Pourtant, l'association Agir pour l'Environnement dénonce encore de nombreuses infractions à la réglementation sur l'étiquetage : malgré le règlement européen INCO 1169/2011, de nombreux fabricants occultent encore la mention "nano" dans la liste des ingrédients qu'ils utilisent.

En France, un arrêté du 5 mai 2017 impose aux industriels de l’agroalimentaire d’informer le consommateur sur la présence de substances sous forme nano particulaires. Malheureusement, cet étiquetage (via la mention "[nano]") ne sera obligatoire que lorsque la teneur en nanoparticule est supérieure à 10 %, conformément aux recommandations des autorités sanitaires européennes.

 

Les enfants : les premiers intoxiqués par les nanoparticules

Des études scientifiques ont montré que les enfants seraient en première ligne : ils ingéreraient deux à quatre fois plus de titane que les adultes du fait de leur consommation de sucreries. En plus d'être particulièrement exposés, les enfants seraient également plus sensibles que les adultes aux effets du dioxyde de titane à cause de leurs poids plus faible.

C'est pourquoi, l'Autorité européenne pour la sécurité alimentaire (EFSA) et l'Agence Française de Sécurité Sanitaire, de l'Environnement et du Travail (AFSSET) conseillent d'éviter les produits - cosmétiques ou alimentaires - contenant du dioxyde de titane chez les enfants en bas âge.

Le dioxyde de titane ne sera finalement pas interdit

Suite aux alertes de la société civile, fin août 2017, le gouvernement français a rappelé aux industriels leurs obligations de transparence et d'étiquetage sur la présence de nanomatériaux manufacturés dans les produits de consommation.

De plus, le gouvernement français a demandé en février 2018 à la Commission européenne de suspendre l’utilisation du dioxyde de titane et de réévaluer ses impacts.
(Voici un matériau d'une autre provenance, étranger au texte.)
/-! ### leaveQueue -/

@[simp] theorem State.leaveQueue_hold (c : Claimant) : (s.leaveQueue c).hold = s.hold := rfl
@[simp] theorem State.leaveQueue_straps (c : Claimant) : (s.leaveQueue c).straps = s.straps := rfl
@[simp] theorem State.leaveQueue_station (c : Claimant) : (s.leaveQueue c).station = s.station := rfl
@[simp] theorem State.leaveQueue_line (c : Claimant) : (s.leaveQueue c).line = s.line := rfl
@[simp] theorem State.leaveQueue_loader (c : Claimant) : (s.leaveQueue c).loader = s.loader := rfl
@[simp] theorem State.leaveQueue_lines (c : Claimant) : (s.leaveQueue c).lines = s.lines := rfl
@[simp] theorem State.leaveQueue_nestA (c : Claimant) : (s.leaveQueue c).nestA = s.nestA := rfl
@[simp] theorem State.leaveQueue_nestB (c : Claimant) : (s.leaveQueue c).nestB = s.nestB := rfl
@[simp] theorem State.leaveQueue_gen (c : Claimant) : (s.leaveQueue c).gen = s.gen := rfl
@[simp] theorem State.leaveQueue_capture (c : Claimant) : (s.leaveQueue c).capture = s.capture := rfl
@[simp] theorem State.leaveQueue_engine (c : Claimant) : (s.leaveQueue c).engine = s.engine := rfl
@[simp] theorem State.leaveQueue_units (c : Claimant) : (s.leaveQueue c).units = s.units := rfl
@[simp] theorem State.leaveQueue_accounts (c : Claimant) : (s.leaveQueue c).accounts = s.accounts := rfl
@[simp] theorem State.leaveQueue_marker (c : Claimant) : (s.leaveQueue c).marker = s.marker := rfl
@[simp] theorem State.leaveQueue_freeCount (c : Claimant) : (s.leaveQueue c).freeCount = s.freeCount := rfl
@[simp] theorem State.leaveQueue_pending (c : Claimant) : (s.leaveQueue c).pending = s.pending := rfl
L'agence européenne pour la sécurité alimentaire (EFSA) avait alors été saisie, mais son avis rendu fin juin 2018 sur la base de 4 études scientifiques, a conclu à de grandes incertitudes qui ne méritent pas un nouvel avis sur la question...

L'article 53 de la loi agriculture et alimentation débattue et votée le 28 mai 2018 avait confirmé la suspension de l'additif de dioxyde de titane E171 ainsi que les denrées alimentaires en contenant.
Que nenni ! Le 10 janvier 2019, le Ministre de l'Économie et des Finances Bruno Lemaire a exclu de signer l'arrêté permettant la suspension immédiate du E171. Il a justifié sa décision par « des évaluations différentes » de la dangerosité du colorant.
Pour Me Emile Meunier, avocat spécialisé en droit de l'environnement : "La loi française impose au ministre de suspendre l'utilisation du dioxyde de titane (ou E171), et le droit européen l'y autorisait. Le ministre a donc pris une décision politique qui n'était en rien dictée par des considérations juridiques".
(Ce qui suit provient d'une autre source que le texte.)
/-- A curve that keeps its ranges and conditions is read (R4). -/
theorem curveAt_of_meets {b : List Byte} {o : Nat} (h : CurveMeets b o) :
    ∃ c, curveAt b o = some (c, o + 4 + 6 * u8At b (o + 3)) := by
  obtain ⟨m, c, r, n, f, a⟩ := h
  obtain ⟨m, hm⟩ := Option.isSome_iff_exists.1 ((measureOf_isSome _).2 m)
  obtain ⟨c, hc⟩ := Option.isSome_iff_exists.1 ((conditionOf_isSome _).2 c)
  have hb (i : Nat) (e : Breakpoint) : ((inRange 2000 2000000 (u32At b (o + 4 + 6 * i))).bind fun freq =>
      some (⟨freq, s16At b (o + 4 + 6 * i + 4)⟩ : Breakpoint)) = some e ↔
      (2000 ≤ u32At b (o + 4 + 6 * i) ∧ u32At b (o + 4 + 6 * i) ≤ 2000000) ∧
        ⟨u32At b (o + 4 + 6 * i), s16At b (o + 4 + 6 * i + 4)⟩ = e := by
    simp [Option.bind_eq_some_iff, inRange_eq_some]
  simp only [curveAt, Option.bind_eq_bind, Option.pure_def]
  simp [Option.bind_eq_some_iff, inRange_eq_some, mapM_eq_some hb, breakpointsAscend_iff, hm, hc, r, n]
  exact ⟨f, a⟩

/-- What the reading of a curve gives (R4): it keeps its ranges and conditions, its measure is the one of its code, and the next
one begins after its breakpoints. -/
theorem meets_of_curveAt {b : List Byte} {o : Nat} {x : Curve × Nat} (h : curveAt b o = some x) :
    CurveMeets b o ∧ x.2 = o + 4 + 6 * u8At b (o + 3) ∧ measureOf (u8At b o) = some x.1.measure := by
  have hb (i : Nat) (e : Breakpoint) : ((inRange 2000 2000000 (u32At b (o + 4 + 6 * i))).bind fun freq =>
      some (⟨freq, s16At b (o + 4 + 6 * i + 4)⟩ : Breakpoint)) = some e ↔
      (2000 ≤ u32At b (o + 4 + 6 * i) ∧ u32At b (o + 4 + 6 * i) ≤ 2000000) ∧
        ⟨u32At b (o + 4 + 6 * i), s16At b (o + 4 + 6 * i + 4)⟩ = e := by
    simp [Option.bind_eq_some_iff, inRange_eq_some]
  simp only [curveAt, Option.bind_eq_bind, Option.pure_def] at h
  simp [Option.bind_eq_some_iff, inRange_eq_some, mapM_eq_some hb, breakpointsAscend_iff] at h
  obtain ⟨m, hm, c, hc, r, n, f, a, rfl⟩ := h
  exact ⟨⟨(measureOf_isSome _).1 (by simp [hm]), (conditionOf_isSome _).1 (by simp [hc]), r, n, f, a⟩, rfl, hm⟩

/-- What the reading of the curves from place `j` on gives (R4). -/
theorem meets_of_curvesFrom {b : List Byte} {n j : Nat} {l : List Curve} (h : curvesFrom b n (curveStart b j) = some l) :
    (∀ k, k < n → CurveMeets b (curveStart b (j + k))) ∧ b.length = curveStart b (j + n) ∧
    (l.any (fun c => c.measure = .rel) = true ↔ ∃ k, k < n ∧ u8At b (curveStart b (j + k)) = 2) := by
  induction n generalizing j l with
  | zero => simp [curvesFrom] at h; obtain ⟨h, rfl⟩ := h; simp [h]
  | succ n ih =>
    simp only [curvesFrom, Option.bind_eq_bind, Option.pure_def, Option.bind_eq_some_iff, Option.some.injEq] at h
    obtain ⟨⟨c, o⟩, hc, r, hr, rfl⟩ := h
    obtain ⟨m, rfl, hm⟩ := meets_of_curveAt hc
    obtain ⟨p, q, s⟩ := ih (j := j + 1) hr
    have e (k : Nat) : j + (k + 1) = j + 1 + k := by omega
    have hrel : c.measure = .rel ↔ u8At b (curveStart b j) = 2 := by
      rw [← measureOf_rel, hm, Option.some.injEq]
    refine ⟨Nat.forall_lt_succ_left.2 ⟨m, fun k hk => ?_⟩, q.trans (by rw [← e]), ?_⟩
    · rw [e k]; exact p k hk
    · rw [List.any_cons, Bool.or_eq_true, s, decide_eq_true_iff, hrel, Nat.exists_lt_succ_left]
      exact or_congr_right (exists_congr fun k => by rw [e k])

theorem curvesFrom_of_meets {b : List Byte} {n j : Nat} (h : ∀ k, k < n → CurveMeets b (curveStart b (j + k)))
    (e : b.length = curveStart b (j + n)) : ∃ l, curvesFrom b n (curveStart b j) = some l := by
  induction n generalizing j with
  | zero => exact ⟨[], by simp [curvesFrom, e]⟩
  | succ n ih =>
    obtain ⟨c, hc⟩ := curveAt_of_meets (h 0 (by omega))
    obtain ⟨r, hr⟩ := ih (j := j + 1) (fun k hk => by have := h (k + 1) (by omega); rwa [show j + (k + 1) = j + 1 + k by omega] at this)
      (by rw [e]; congr 1; omega)
    refine ⟨c :: r, ?_⟩
    simp only [curvesFrom, Option.bind_eq_bind, Option.pure_def, Option.bind_eq_some_iff, Option.some.injEq]
    exact ⟨_, hc, r, hr, rfl⟩

/-- The LIMITS section is read exactly when it meets its ranges and conditions (R4). -/
theorem parseLimits_isSome (b : List Byte) : (parseLimits b).isSome = true ↔ LimitsMeets b := by
  simp only [parseLimits, Option.isSome_iff_exists, Option.bind_eq_bind, Option.bind_eq_some_iff, inRange_eq_some]
  constructor
  · rintro ⟨l, n, ⟨c, rfl⟩, h⟩
    obtain ⟨p, q, -⟩ := meets_of_curvesFrom (j := 0) h
    simp only [Nat.zero_add] at p q
    exact ⟨c, p, q⟩
  · rintro ⟨c, p, q⟩
    obtain ⟨l, h⟩ := curvesFrom_of_meets (j := 0) (n := u8At b 0) (by simpa using p) (by simpa using q)
    exact ⟨l, _, ⟨c, rfl⟩, h⟩

/-- Whether the LIMITS section read holds a REL curve (R4). -/
theorem parseLimits_rel {b : List Byte} {l : List Curve} (h : parseLimits b = some l) :
    l.any (fun c => c.measure = .rel) = true ↔ ∃ k, k < u8At b 0 ∧ u8At b (curveStart b k) = 2 := by
  simp only [parseLimits, Option.bind_eq_bind, Option.bind_eq_some_iff, inRange_eq_some] at h
  obtain ⟨n, ⟨c, rfl⟩, h⟩ := h
  simpa using (meets_of_curvesFrom (j := 0) h).2.2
Pour l'association Agir pour l'Environnement, "ce refus de signer l’arrêté d’interdiction du dioxyde de titane revient tout à la fois à ne pas respecter le vote des parlementaires et rejeter le principe de précaution, pourtant inscrit en préambule de la Consultation française."
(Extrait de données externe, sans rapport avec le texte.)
theorem endFadeOut (hs : s.ChainLaw ρ) : s.endFadeOut.ChainLaw ρ := by
  unfold State.endFadeOut
  split
  next n hn =>
    have hm : (s.nest n).state = .measuring := (hs.agree.measuring n).mpr (hs.agree.generator n hn)
    have hagree : ((s.fallSilent.modNest n fun x => { x with state := .analysing }).freeChain).NestsAgree
        (s.runs .station .chainCheck) ρ := by
      refine hs.agree.ends n (fun x => { x with state := .analysing }) hm (.inr rfl)
        (fun _ hx => ⟨hx.skipped, fun _ => hx.unruled (.inl hm), hx.pass⟩) (fun k => ?_) ?_ ?_ ?_
      · cases n <;> cases k <;> rfl
      all_goals simp [State.freeChain, State.fallSilent]
    have hstate : (((s.fallSilent.modNest n fun x => { x with state := .analysing }).freeChain).nest n).state = .analysing := by
      cases n <;> rfl
    have hgrant {u : State} (hu : u.NestsAgree (s.runs .station .chainCheck) ρ) (hreq : s.SameRequests u)
        (hl : u.loader = s.loader) : u.grantHead.ChainLaw ρ :=
      (hs.steps hu.grantHead (NestsAgree.grantHead_free _)
        (hreq.trans (SameRequests.of_eq (by simp) (by simp))) (by simp [hl])).law
    have hsame : s.SameRequests ((s.fallSilent.modNest n fun x => { x with state := .analysing }).freeChain) :=
      SameRequests.of_eq (by simp) (by simp)
    dsimp only
    split
    · exact (hgrant (hagree.makeVerdict n hstate) (hsame.trans (SameRequests.makeVerdict n _)) (by simp)).settleActivation.law
    · exact hgrant hagree hsame (by simp)
  next hc =>
    refine endCheckIfDue (hs.steps (t := s.fallSilent.modChain _) ?_ ?_ (SameRequests.of_eq rfl rfl) id).law
    · obtain ⟨h1, h2, -, h4, h5, h6, h7⟩ := hs.agree
      exact ⟨h1, h2, (fun _ h => by cases h), h4, h5, h6, h7⟩
    · exact hs.free
  next =>
    refine (hs.steps (t := s.fallSilent) ?_ hs.free (SameRequests.of_eq rfl rfl) id).law
    obtain ⟨h1, h2, -, h4, h5, h6, h7⟩ := hs.agree
    exact ⟨h1, h2, (fun _ h => by cases h), h4, h5, h6, h7⟩

theorem endContaminated (hs : s.ChainLaw ρ) (i : HalfId) (g : Guard) : (s.endContaminated i g).ChainLaw ρ := by
  refine hs.congr ?_ (SameRequests.of_eq ?_ ?_) ?_
  · constructor <;> simp [State.endContaminated]
  all_goals simp [State.endContaminated]

theorem stepOn (hs : s.ChainLaw ρ) : s.stepOn.ChainLaw ρ := by
  refine hs.congr ⟨by simp, by simp, by simp, ?_, by simp⟩ (SameRequests.of_eq (by simp) (by simp)) (by simp)
  unfold State.stepOn
  dsimp only
  split <;> rfl

theorem decideWindow (hs : s.ChainLaw ρ) (i : HalfId) : (s.decideWindow i).ChainLaw ρ := by
  have hfreed : (s.freeOne i).ChainLaw ρ := (hs.same (by constructor <;> simp) (SameRequests.of_eq (by simp) (by simp)) (by simp)).law
  have hended (n : NestId) (g : BitVec 16) {r : PointRecord} (hr : r.status ≠ .skipped) (f : Counts → Counts) :
      (((s.freeOne i).offerRecord n g r).count f).stepOn.ChainLaw ρ :=
    stepOn ((hfreed.offerRecord n g hr).law.congr (by constructor <;> rfl) (SameRequests.of_eq rfl rfl) id)
  have hclean : (s.endClean i).ChainLaw ρ := by
    have hqueued : (s.queueHalf i).ChainLaw ρ :=
      (hs.same (by constructor <;> simp) (SameRequests.of_eq (by simp) (by simp)) (by simp)).law
    exact (hqueued.stepOn.same (by constructor <;> simp [State.endClean])
      (SameRequests.of_eq (by simp [State.endClean]) (by simp [State.endClean])) (by simp [State.endClean])).law
  unfold State.decideWindow
  dsimp only
  split
  · exact hclean
  · exact hs
  · split_ifs
    · exact hended _ _ (by simp [unmeasured]) _
    · exact hs.endContaminated i _
    · exact hended _ _ (by simp [unmeasured]) _
    · exact hclean

end State.ChainLaw
end Sys2Proof.Machine
end

section
/-! PROOF. The law of the chain through the requests and the events of a step (R36, R38, R58, R107). -/

namespace Sys2Proof.Machine
open Sys2Proof

/-! ### A CHAIN CHECK that is taken and one that is abandoned, and reset -/

namespace State.NestsAgree
variable {b : Bool} {ρ : Prop} {s : State}

/-- A CHAIN CHECK that is taken joins the queue (R38). -/
theorem joinsCheck (hs : s.NestsAgree false ρ) :
    (s.modChain fun x => { x with queue := x.queue ++ [.check] }).NestsAgree true ρ := by
  obtain ⟨h1, h2, h3, h4, h5, h6, h7⟩ := hs
  refine ⟨h1, fun n => (Eq.trans ?_ (h2 n)), h3, h4, ?_, fun _ => rfl, h7⟩
  · simp [List.count_append]
  · have : s.chain.holder ≠ some .check := fun h => by simpa using h6 h
    simpa [List.count_append, this] using h5

/-- A CHAIN CHECK that waits leaves the queue (R38). -/
theorem leavesCheck (hs : s.NestsAgree true ρ) (hwaits : s.chain.holder ≠ some .check) :
    (s.leaveQueue .check).NestsAgree false ρ := by
  obtain ⟨h1, h2, h3, h4, h5, h6, h7⟩ := hs
  refine ⟨h1, fun n => (Eq.trans ?_ (h2 n)), h3, h4, ?_, fun h => absurd h hwaits, h7⟩
  · simp [State.leaveQueue, List.count_filter]
  · simp [State.leaveQueue, List.count_eq_zero]

/-- Nests, chain, generator and wait list at their reset values (R35, R187). -/
theorem at_reset (hA : s.nestA = Nest.reset) (hB : s.nestB = Nest.reset) (hchain : s.chain = Chain.reset)
    (hgen : s.gen.claimant = none) (hwait : s.marker.waitList = []) : s.NestsAgree false ρ := by
  have hn (n : NestId) : s.nest n = Nest.reset := by cases n <;> assumption
  constructor <;> simp only [hn, hchain, hgen, hwait]
  all_goals simp [Nest.reset, Chain.reset]
  exact fun _ _ => ⟨by simp [Nest.hasStatus], by simp, by simp⟩

end State.NestsAgree

namespace State.ChainLaw
variable {ρ : Prop} {s t : State} {p : PortId}

theorem not_runs (hs : s.ChainLaw ρ) (h : (s.port p).slot ≠ .running) (r : Request) : s.runs p r = false := by
  refine runs_of_none ?_ r
  rw [Option.eq_none_iff_forall_ne_some]
  exact fun q hq => h (hs.requests p q hq).1

theorem not_runs_untaken (h : ∀ r, (s.port p).running = some r → r.taken = false) (x : Request) : s.runs p x = false := by
  rw [← Bool.not_eq_true]
  intro hx
  obtain ⟨q, hq, -, ht⟩ := (runs_iff p x s).mp hx
  rw [h q hq] at ht
  contradiction

/-- A request that is neither a CHAIN CHECK nor a PLAN CLOSE comes into the slot, or is taken there. -/
theorem carries (hs : s.ChainLaw ρ) {f : Port → Port} {r : RunningRequest}
    (hslot : (f (s.port p)).slot = .running) (hrun : (f (s.port p)).running = some r) (hp : onPort p r.request = true)
    (hnone : ∀ x, s.runs p x = false) (hr : r.taken = true → r.request ≠ .chainCheck ∧ r.request ≠ .planClose) :
    (s.modPort p f).ChainLaw ρ := by
  have hport : (s.modPort p f).port p = f (s.port p) := by cases p <;> rfl
  have hruns (x : Request) (hx : x = .chainCheck ∨ x = .planClose) (k : PortId) : (s.modPort p f).runs k x = s.runs k x := by
    by_cases e : k = p
    · subst e
      rw [hnone, ← Bool.not_eq_true]
      intro h
      obtain ⟨q, hq, rfl, ht⟩ := (runs_iff _ _ _).mp h
      rw [hport, hrun] at hq
      cases hq
      rcases hx with hx | hx
      · exact (hr ht).1 hx
      · exact (hr ht).2 hx
    · exact runs_modPort_other e f x s
  refine ⟨?_, by simpa using hs.free, fun k q h => ?_, fun h => ?_⟩
  · rw [hruns _ (.inl rfl)]
    exact hs.agree.congr (by constructor <;> simp)
  · by_cases e : k = p
    · subst e
      rw [hport, hrun] at h
      cases h
      rw [hport]
      exact ⟨hslot, hp⟩
    · have : (s.modPort p f).port k = s.port k := by cases p <;> cases k <;> first | rfl | exact absurd rfl e
      rw [this] at h ⊢
      exact hs.requests k q h
  · rw [hruns _ (.inr rfl)]
    exact hs.closing (by simpa using h)

end State.ChainLaw

/-! ### Requests that are answered as they are taken -/

/-- The law holds while port `p` has a request that is neither a CHAIN CHECK nor a PLAN CLOSE. -/
structure State.Serves (ρ : Prop) (p : PortId) (s : State) : Prop where
  law   : s.ChainLaw ρ
  check : s.runs p .chainCheck = false
  close : s.runs p .planClose = false

namespace State.Serves
variable {ρ : Prop} {s t : State} {p : PortId}

theorem trans (h : s.Serves ρ p) (ht : s.Runs ρ t) : t.Serves ρ p :=
  ⟨ht.law, (ht.same p _ (by simp)).trans h.check, (ht.same p _ (by simp)).trans h.close⟩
Nouveau rebondissement au 11 janvier : Bruno Le Maire revient sur ses propos et s’engage à bel et bien signer l’arrêté tant attendu pour rendre effective la suspension du dioxyde de titane mi-avril. Le ministre a reconnu l’importance de mettre en œuvre le principe de précaution pour protéger la santé des concitoyens et concitoyennes. Les associations présentes – dont Agir pour l’Environnement, foodwatch, Générations Futures – se félicitent de cette clarification de la part du Ministre, même si elles regrettent que cette suspension prenne trois mois supplémentaires. Elles rappellent que chaque jour supplémentaire expose les consommateurs à un potentiel risque cancérogène.

Enfin, aux Etats Unis comme dans l'Union Européenne, le dioxyde de titane est exclu de la filière d'alimentation biologique, vous pouvez donc proposer à vos enfants des bonbons bio qui constituent un substitut intéressant pour les gourmands irréd.